■ **WORK TO COMPLETE**
Please filter the data down to the lines that include the word "lamSplitComplete" and copy them.
※
-- ==== Sys2Proof/Machine/Dispatch.lean ====
section
/-! DEFINITION. The meaning of every constructor of Instr: one arm each, one direct call. -/
namespace Sys2Proof.Machine
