/-- 13 R340 to R344: an operation that passes its checks is admitted with its activations, and joins, forms or awaits an entry of its weights' tower; one that fails them is faulted with a KIND 7 record. At its deadline a FORMING entry is DISPATCHED; a DISPATCHED entry computes, its weight rows read, and counted once for the batch (log 40, the model's reading of 18 R401), when none that meets its banks computes or stands ahead; at the end of computing each output of a member is the sum of the products of its activation row and a weight row, rounded as R338 gives, and the entry splits; an uncorrectable weight faults every member and frees the entry. A member that splits has its outputs written and its number ended; members that have to wait are left, and with none the entry is FREE. That a weight row unmapped since the admission faults the batch, and which translations of weights and outputs are kept, is the model's choice (log 51). -/
def Obligations.LaminationStepsComplete : Prop :=
  ∀ (s : State) (tw e : Nat),
    let x := s.tower tw
    let en := x.lam.getD e {}
    (∀ c chan num op, findLam s c chan num = some op → op.admitted = false →
      let who := lamWho c chan num
      (∀ p0 outs acts, lamAdmit s who c op = .ok (p0, outs, acts) →
        let t0 := bitsAt p0 37 3
        let y := s.tower t0
        let a : Arrival := ⟨⟨c, chan, num, op.h, op.x⟩, op.key p0, y.now + op.hold, op.prio⟩
        computePending y = false →
        ∃ t op', exec (.lamAdmission c chan num) s = .next t ∧ findLam t c chan num = some op' ∧ op'.admitted = true ∧
          op'.p0 = p0 ∧ op'.tower = t0 ∧ op'.arrival = y.now ∧ op'.acts = acts.map (·.1) ∧ op'.outs = outs ∧
          (∀ i, joinEntry y a = some i → (t.tower t0).lam.getD i {} = (y.lam.getD i {}).add a) ∧
          (∀ i, joinEntry y a = none → freeEntry y = some i →
            let en' := (t.tower t0).lam.getD i {}
            en'.members = [⟨c, chan, num, op.h, op.x⟩] ∧ en'.key = op.key p0 ∧ en'.height = op.h ∧
            en'.deadline = y.now + op.hold ∧ en'.prio = op.prio ∧
            en'.state = (if op.h = 64 then .dispatched else .forming)) ∧
          (joinEntry y a = none → freeEntry y = none → (t.tower t0).lamWait = y.lamWait ++ [a.m] ∧
            (t.tower t0).lam = y.lam)) ∧
      (∀ cause va, lamAdmit s who c op = .error (.fault cause va) →
        exec (.lamAdmission c chan num) s = .next (lamFault s c chan num cause false va op.h))) ∧
    (en.state = .forming → computePending x = false → s.Due tw en.deadline →
      ∃ t, exec (.lamDeadline tw e) s = .next t ∧ (t.tower tw).lam.getD e {} = { en with state := .dispatched } ∧
        (t.tower tw).now = max x.now en.deadline ∧ t.mem = s.mem) ∧
    (en.state = .dispatched →
      (∀ p ∈ x.lam, p.1 = e ∨ banksMeet p.2.key en.key = false ∨
        p.2.state ≠ .computing ∧ (p.2.state = .dispatched → ahead p.1 p.2 e en = false)) →
      exec (.lamComputeStart tw e) s =
        .next ((readWeights (countWeights s en) en.key).modLam tw e fun y => { y with state := .computing })) ∧
    (let banks := en.key.bankKeys.map s.bank
     en.state = .computing → badWeight s en.key = none → (∀ y ∈ banks, y.waiting = []) →
     s.Due tw ((banks.map (·.readBy)).foldl max x.now) →
     (en.members.map fun m => (m.ctx, m.chan, m.num)).Nodup →
      ∃ t, exec (.lamComputeEnd tw e) s = .next t ∧ (t.tower tw).lam.getD e {} = { en with state := .splitting } ∧
        t.mem = s.mem ∧ ∀ m ∈ en.members, ∀ op, findLam s m.ctx m.chan m.num = some op →
          ∃ op', findLam t m.ctx m.chan m.num = some op' ∧
            ∀ i < op.h, ∀ n < en.key.n, op'.result[i * en.key.n + n]? = some (lamElem op
              (((op.acts.drop (op.k * i)).take op.k).map (decodeElem op.afmt)) (weightRow s en.key n))) ∧
    (∀ n cause, en.state = .computing → computePending x = false → badWeight s en.key = some (n, cause) → ∃ t,
      exec (.lamWeightFault tw e) s = .next (freeLam t tw e) ∧
      (∀ m op, en.members = [m] → findLam s m.ctx m.chan m.num = some op →
        t = lamFault s m.ctx m.chan m.num cause true (op.rowVa n) en.height) ∧
      t = en.members.foldl (fun s m => match findLam s m.ctx m.chan m.num with
        | some op => lamFault s m.ctx m.chan m.num cause true (op.rowVa n) en.height
        | none => s) s) ∧
    (en.state = .splitting → computePending x = false →
      (∀ s1 ms, splitMembers s en.height en.members = (s1, ms) →
        (ms = [] → exec (.lamSplitComplete tw e) s = .next (freeLam s1 tw e)) ∧
        (ms ≠ [] → ms ≠ en.members ∨ s1.pod ≠ s.pod →
          exec (.lamSplitComplete tw e) s = .next (s1.modLam tw e fun y => { y with members := ms }))) ∧
      (∀ m op s1 s2, en.members = [m] → findLam s m.ctx m.chan m.num = some op →
        let who := lamWho m.ctx m.chan m.num
        let bs := op.result.flatMap fun v => toBytes (Ty.width op.ofmt / 8) v
        lamWrite who m.ctx op (bs.length / 64 + 2) 0 bs s = .ok s1 →
        barCount (setLam s1 m.ctx m.chan { op with result := [] }) who m.ctx (0x1000 + m.chan) m.num op.bytes op.prv op.bar = .ok s2 →
        exec (.lamSplitComplete tw e) s = .next (freeLam (endLam s2 m.ctx m.chan m.num fun l => l.endNum m.num) tw e))) ∧
    -- outputs within one line
    (∀ who c op f o bs pa cnt, bs ≠ [] → bs.length ≤ 64 - (op.outVa o).toNat % 64 →
      lamOutAddr s who c op (op.outVa o) = .ok (.plain pa cnt) → pa < 2 ^ 50 → pa % 64 = (op.outVa o).toNat % 64 → s.PlainLine pa →
      ∃ t, lamWrite who c op (f + 1) o bs s = .ok t ∧ ∀ i < bs.length, physByte t (pa + i) = bs.getD i 0)

/-- A command of HQCMD has ended (15 R362): HQCMD holds it with its ERR bit, and vector 0 is raised. -/
def CommandDone (s t : State) (cmd : Nat) (addr : BitVec 58) (err : Bool) : Prop :=
  t.host.hqcmd = BitVec.ofNat 64 (cmd + (if err then 8 else 0) + addr.toNat * 2 ^ 6) ∧
    t.raised.getD 0 0 = s.raised.getD 0 0 + 1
※
■ **WORKED SOLUTION**
        (ms = [] → exec (.lamSplitComplete tw e) s = .next (freeLam s1 tw e)) ∧
          exec (.lamSplitComplete tw e) s = .next (s1.modLam tw e fun y => { y with members := ms }))) ∧
        exec (.lamSplitComplete tw e) s = .next (freeLam (endLam s2 m.ctx m.chan m.num fun l => l.endNum m.num) tw e))) ∧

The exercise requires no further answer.